§ **YOUR ASSIGNMENT**:
Beginning with the line that holds "simp [Regs.getV, Regs.putV]" in the data below, give again every line through the one that holds "theorem State.advance_eq (s", exactly as written.

------

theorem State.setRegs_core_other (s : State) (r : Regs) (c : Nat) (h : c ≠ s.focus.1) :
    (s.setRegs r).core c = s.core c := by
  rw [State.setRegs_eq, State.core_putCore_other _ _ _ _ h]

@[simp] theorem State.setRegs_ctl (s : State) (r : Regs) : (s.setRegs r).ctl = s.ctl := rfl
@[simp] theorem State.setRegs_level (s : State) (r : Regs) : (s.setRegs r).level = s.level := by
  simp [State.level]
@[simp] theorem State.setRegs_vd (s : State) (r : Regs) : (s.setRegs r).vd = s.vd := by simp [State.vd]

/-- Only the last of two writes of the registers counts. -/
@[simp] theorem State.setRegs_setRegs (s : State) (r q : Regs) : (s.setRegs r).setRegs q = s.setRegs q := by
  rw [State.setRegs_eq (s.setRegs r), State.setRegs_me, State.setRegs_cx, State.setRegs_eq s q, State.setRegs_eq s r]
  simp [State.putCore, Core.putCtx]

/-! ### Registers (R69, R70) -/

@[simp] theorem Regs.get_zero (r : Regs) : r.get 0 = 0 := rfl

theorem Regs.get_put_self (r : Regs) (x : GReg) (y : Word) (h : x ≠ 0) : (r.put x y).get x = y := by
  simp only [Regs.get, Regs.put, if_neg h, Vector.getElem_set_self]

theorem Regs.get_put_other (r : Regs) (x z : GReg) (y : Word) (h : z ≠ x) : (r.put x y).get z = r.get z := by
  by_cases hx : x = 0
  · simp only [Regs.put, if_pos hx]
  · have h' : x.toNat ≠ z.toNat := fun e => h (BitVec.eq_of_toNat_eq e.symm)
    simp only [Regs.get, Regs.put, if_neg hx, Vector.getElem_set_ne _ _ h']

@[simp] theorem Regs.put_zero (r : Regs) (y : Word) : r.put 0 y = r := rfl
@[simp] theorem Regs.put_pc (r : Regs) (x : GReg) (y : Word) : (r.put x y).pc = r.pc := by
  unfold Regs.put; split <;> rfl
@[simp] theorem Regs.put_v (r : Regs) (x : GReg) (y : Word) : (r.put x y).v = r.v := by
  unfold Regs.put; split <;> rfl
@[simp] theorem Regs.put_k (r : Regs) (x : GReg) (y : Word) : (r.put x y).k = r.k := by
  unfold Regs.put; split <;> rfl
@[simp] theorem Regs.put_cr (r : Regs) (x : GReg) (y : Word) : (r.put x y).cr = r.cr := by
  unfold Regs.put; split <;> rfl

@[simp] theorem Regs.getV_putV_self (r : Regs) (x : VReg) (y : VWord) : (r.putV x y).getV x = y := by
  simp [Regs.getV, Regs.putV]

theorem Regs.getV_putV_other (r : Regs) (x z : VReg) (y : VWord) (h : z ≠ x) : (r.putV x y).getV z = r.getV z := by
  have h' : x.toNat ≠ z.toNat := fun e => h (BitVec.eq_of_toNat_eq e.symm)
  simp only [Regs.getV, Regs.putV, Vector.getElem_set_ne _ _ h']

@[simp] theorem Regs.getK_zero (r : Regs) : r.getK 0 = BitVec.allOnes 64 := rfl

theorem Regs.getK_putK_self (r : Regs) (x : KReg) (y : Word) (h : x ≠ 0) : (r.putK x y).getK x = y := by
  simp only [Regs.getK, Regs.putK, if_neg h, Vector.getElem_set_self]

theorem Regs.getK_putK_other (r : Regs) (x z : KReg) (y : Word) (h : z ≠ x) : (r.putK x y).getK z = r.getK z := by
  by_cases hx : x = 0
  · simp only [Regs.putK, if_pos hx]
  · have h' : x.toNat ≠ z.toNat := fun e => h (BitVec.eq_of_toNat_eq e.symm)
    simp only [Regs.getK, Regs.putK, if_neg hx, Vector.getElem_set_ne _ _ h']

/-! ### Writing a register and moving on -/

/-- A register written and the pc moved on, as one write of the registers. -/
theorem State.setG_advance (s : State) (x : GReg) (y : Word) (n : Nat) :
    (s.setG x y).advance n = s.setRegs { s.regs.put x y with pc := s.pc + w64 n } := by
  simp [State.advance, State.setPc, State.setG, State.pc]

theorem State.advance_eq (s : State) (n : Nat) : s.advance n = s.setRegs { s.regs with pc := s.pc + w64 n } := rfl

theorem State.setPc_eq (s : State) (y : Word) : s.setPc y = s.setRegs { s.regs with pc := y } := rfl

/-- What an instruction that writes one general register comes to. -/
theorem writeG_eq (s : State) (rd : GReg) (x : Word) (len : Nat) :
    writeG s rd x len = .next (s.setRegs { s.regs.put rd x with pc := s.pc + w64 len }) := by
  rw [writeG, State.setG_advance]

------

§ **WRITTEN SOLUTION**:
  simp [Regs.getV, Regs.putV]

theorem Regs.getV_putV_other (r : Regs) (x z : VReg) (y : VWord) (h : z ≠ x) : (r.putV x y).getV z = r.getV z := by
  have h' : x.toNat ≠ z.toNat := fun e => h (BitVec.eq_of_toNat_eq e.symm)
  simp only [Regs.getV, Regs.putV, Vector.getElem_set_ne _ _ h']

@[simp] theorem Regs.getK_zero (r : Regs) : r.getK 0 = BitVec.allOnes 64 := rfl

theorem Regs.getK_putK_self (r : Regs) (x : KReg) (y : Word) (h : x ≠ 0) : (r.putK x y).getK x = y := by
  simp only [Regs.getK, Regs.putK, if_neg h, Vector.getElem_set_self]

theorem Regs.getK_putK_other (r : Regs) (x z : KReg) (y : Word) (h : z ≠ x) : (r.putK x y).getK z = r.getK z := by
  by_cases hx : x = 0
  · simp only [Regs.putK, if_pos hx]
  · have h' : x.toNat ≠ z.toNat := fun e => h (BitVec.eq_of_toNat_eq e.symm)
    simp only [Regs.getK, Regs.putK, if_neg hx, Vector.getElem_set_ne _ _ h']

/-! ### Writing a register and moving on -/

/-- A register written and the pc moved on, as one write of the registers. -/
theorem State.setG_advance (s : State) (x : GReg) (y : Word) (n : Nat) :
    (s.setG x y).advance n = s.setRegs { s.regs.put x y with pc := s.pc + w64 n } := by
  simp [State.advance, State.setPc, State.setG, State.pc]

theorem State.advance_eq (s : State) (n : Nat) : s.advance n = s.setRegs { s.regs with pc := s.pc + w64 n } := rfl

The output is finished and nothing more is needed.